14. Batch when possible
Repeated similar calls? Either batch into one prompt (BatchPrompt: process N items with shared instructions) or use provider batch APIs (commonly ~50% off on major providers). Only works when latency is flexible.
Audit workflow
When a user asks for a token review, follow this order:
- Measure baseline. Count tokens for system prompt, a typical user turn, tool schemas, and expected output. (If you can't, estimate: 1 token ≈ 4 chars of English ≈ 0.75 words.)
- Find the biggest chunk that repeats. That's the first target.
- Propose changes with diffs, grouped by tactic #, each with estimated savings.
- Flag risk. For each change, say what quality signal to watch and how to verify (A/B comparison, small eval set, spot-check).
- Quantify the bottom line. Expected % reduction at current volume, dollar impact if the user shared pricing.
Report template
## Token audit: <surface>
**Baseline**
- System prompt: X tok
- Avg user turn: Y tok
- Tool schemas: Z tok
- Avg output: W tok
- Per-request total: ~N tok
**Recommendations** (ordered by impact)
1. [Tactic #] <Change> — est. −A tok (−B%)
Before: …
After: …
Risk: <what to watch> | Verify: <how>
2. …
**Estimated impact**: −P% per request. At V requests/day → ~M tokens/day saved.
**Not changed**: <things I left alone and why>
What not to do
- Don't over-compress to the point of ambiguity. Saving 20 tokens isn't worth a 5% quality regression.
- Don't change stable prefixes casually when prompt caching is in play — a one-word edit invalidates the whole cache.
- Don't delete safety or policy instructions without explicit user sign-off, even if they look redundant.

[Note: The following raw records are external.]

/-- 42 R141 and 95 V-C12 as they are written there; 30 R80 lists no register name with a leading zero. -/
theorem test_assemble_numbers :
    assemble "WR CAP5, 0x0001_0226\nWR CMD, 0xFFFF_FF01".toList =
      some [.how 0x4000041400010226#64, .how 0x40000000FFFFFF01#64] ∧
      parseReg "CAP255".toList = some (.cap 255) ∧ parseReg "FRAME0".toList = some (.frame 0) ∧
      parseReg "FRAME00".toList = none ∧ parseReg "CAP007".toList = none ∧ parseReg "CAP256".toList = none ∧
      parseNat "_1".toList = none ∧ parseNat "1_".toList = none ∧ parseNat "1__0".toList = none ∧
      parseNat "0x_1".toList = none := by decide

/-! ### The frames and their trains -/

/-- 00 R11. -/
def swing : List Byte := [0xF2, 0x0D, 0x01, 0xFE, 0x21, 0x04, 0x25]

/-- 95 S5, S6, 00 R13: the swing frame; the power frame of 23 °C with its computed checksum 0x07; the fixed trailers that
happen to equal the XOR of the bytes before them. -/
theorem test_frames :
    buildFrame 0 .swing = .ok swing ∧
      buildFrame 0 (.power 23 0 0 false) = .ok [0xF2, 0x0D, 0x03, 0xFC, 0x01, 0x06, 0x00, 0x00, 0x07] ∧
      buildFrame 0 (.power 31 0 0 false) = .error .outOfRange ∧ buildFrame 0 (.power 17 4 0 false) = .error .outOfRange ∧
      xorFold (highPowerFrame.take 9) = 0x08 ∧ xorFold (sleepFrame.take 9) = 0x0A ∧ xorFold (swing.take 6) = 0x25 ∧
      xorFold (upDownFrame.take 6) = 0x21 := by decide

/-- 95 V-E1: the pulses of byte 0xF2. -/
theorem test_byte_pulses :
    bytePulses 0xF2 =
      [.mark 550, .space 1600, .mark 550, .space 1600, .mark 550, .space 1600, .mark 550, .space 1600]
      ++ [.mark 550, .space 550, .mark 550, .space 550, .mark 550, .space 1600, .mark 550, .space 550] := by decide

/-- 95 V-E2 to V-E8, 70 R180: line times and symbol counts. -/
theorem test_line_times :
    lineTime (train swing) = 94050 ∧ lineTime (train upDownFrame) = 91950 ∧
      lineTime (train [0xF2, 0x0D, 0x03, 0xFC, 0x01, 0x06, 0x00, 0x00, 0x07]) = 111650 ∧
      lineTime (train highPowerFrame) = 118350 ∧ lineTime (train sleepFrame) = 120450 ∧
      lineTime (train (List.replicate 7 0x00)) = 70950 ∧ lineTime (train (List.replicate 10 0xFF)) = 181350 ∧
      (symbols swing).length = 117 ∧ (symbols highPowerFrame).length = 165 := by decide +kernel

/-- 95 P2: the capture SW, written out. -/
def swingCapture : List Dur :=
  [0, 4400, 4400, 550, 1600, 550, 1600, 550, 1600, 550, 1600, 550, 550, 550, 550, 550, 1600, 550, 550, 550, 550, 550, 550, 550]
  ++ [550, 550, 550, 550, 1600, 550, 1600, 550, 550, 550, 1600, 550, 550, 550, 550, 550, 550, 550, 550, 550, 550, 550, 550, 550]
  ++ [550, 550, 1600, 550, 1600, 550, 1600, 550, 1600, 550, 1600, 550, 1600, 550, 1600, 550, 1600, 550, 550, 550, 550, 550, 550, 550]
  ++ [1600, 550, 550, 550, 550, 550, 550, 550, 550, 550, 1600, 550, 550, 550, 550, 550, 550, 550, 550, 550, 550, 550, 1600, 550]
  ++ [550, 550, 550, 550, 550, 550, 550, 550, 1600, 550, 550, 550, 550, 550, 1600, 550, 550, 550, 1600, 550]

/-- 95 P5: the capture of the power train, written out. -/
def powerCapture : List Dur :=
  [0, 4400, 4400, 550, 1600, 550, 1600, 550, 1600, 550, 1600, 550, 550, 550, 550, 550, 1600, 550, 550, 550, 550, 550, 550, 550]
  ++ [550, 550, 550, 550, 1600, 550, 1600, 550, 550, 550, 1600, 550, 550, 550, 550, 550, 550, 550, 550, 550, 550, 550, 550, 550]
  ++ [1600, 550, 1600, 550, 1600, 550, 1600, 550, 1600, 550, 1600, 550, 1600, 550, 1600, 550, 550, 550, 550, 550, 550, 550, 550, 550]
  ++ [550, 550, 550, 550, 550, 550, 550, 550, 550, 550, 1600, 550, 550, 550, 550, 550, 550, 550, 550, 550, 550, 550, 1600, 550]
  ++ [1600, 550, 550, 550, 550, 550, 550, 550, 550, 550, 550, 550, 550, 550, 550, 550, 550, 550, 550, 550, 550, 550, 550, 550]
  ++ [550, 550, 550, 550, 550, 550, 550, 550, 550, 550, 550, 550, 550, 550, 550, 550, 550, 550, 550, 550, 550, 550, 1600, 550]
  ++ [1600, 550, 1600, 550]

/-- 95 P2, P5: the captures written out there are the captures of the trains. -/
theorem test_captures :
    capture (train swing) 0 = swingCapture ∧
      capture (train [0xF2, 0x0D, 0x03, 0xFC, 0x01, 0x06, 0x00, 0x00, 0x07]) 0 = powerCapture := by decide +kernel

- Don't optimize low-volume prompts first — 1000 tokens saved on a prompt called once/week is rounding error; 10 tokens saved on a system prompt called 10k times/day is real money.
- Don't confuse activity with impact. Shortening the user-facing chat box is mostly cosmetic; the win is in what the model sees, not what the user types.
Quick reference: tactic → typical savings
| Tactic | Typical savings | Best when |
|---|
| Prompt caching (stable prefix) | 70–90% on cached reads | High-volume, stable system prompt |
| Semantic caching | 30–70% (up to ~73%) | High query repetition |
| Model cascading | 10–50× cost ratio | Mixed-difficulty workloads |
| System-prompt trimming | 20–60% | Prompts never audited before |
| Context compaction/summarization | 40–70% (up to ~95%) | Long agent sessions |
| Structured output (JSON/function) | 60–80% on outputs | Classification, extraction |
Output max_tokens + length hint | 20–40% | Open-ended generation |
| Few-shot trimming | 5–15% | Example-heavy prompts |
| Filler/politeness removal | 20–70% on that prompt | Verbose user prompts |
Numbers are representative ranges from published practitioner reports (IBM, Anthropic, Redis, Portkey, Elementor, JetBrains, Microsoft Agent Framework, and others) — your mileage depends on workload shape. Always verify with a real A/B on your own traffic.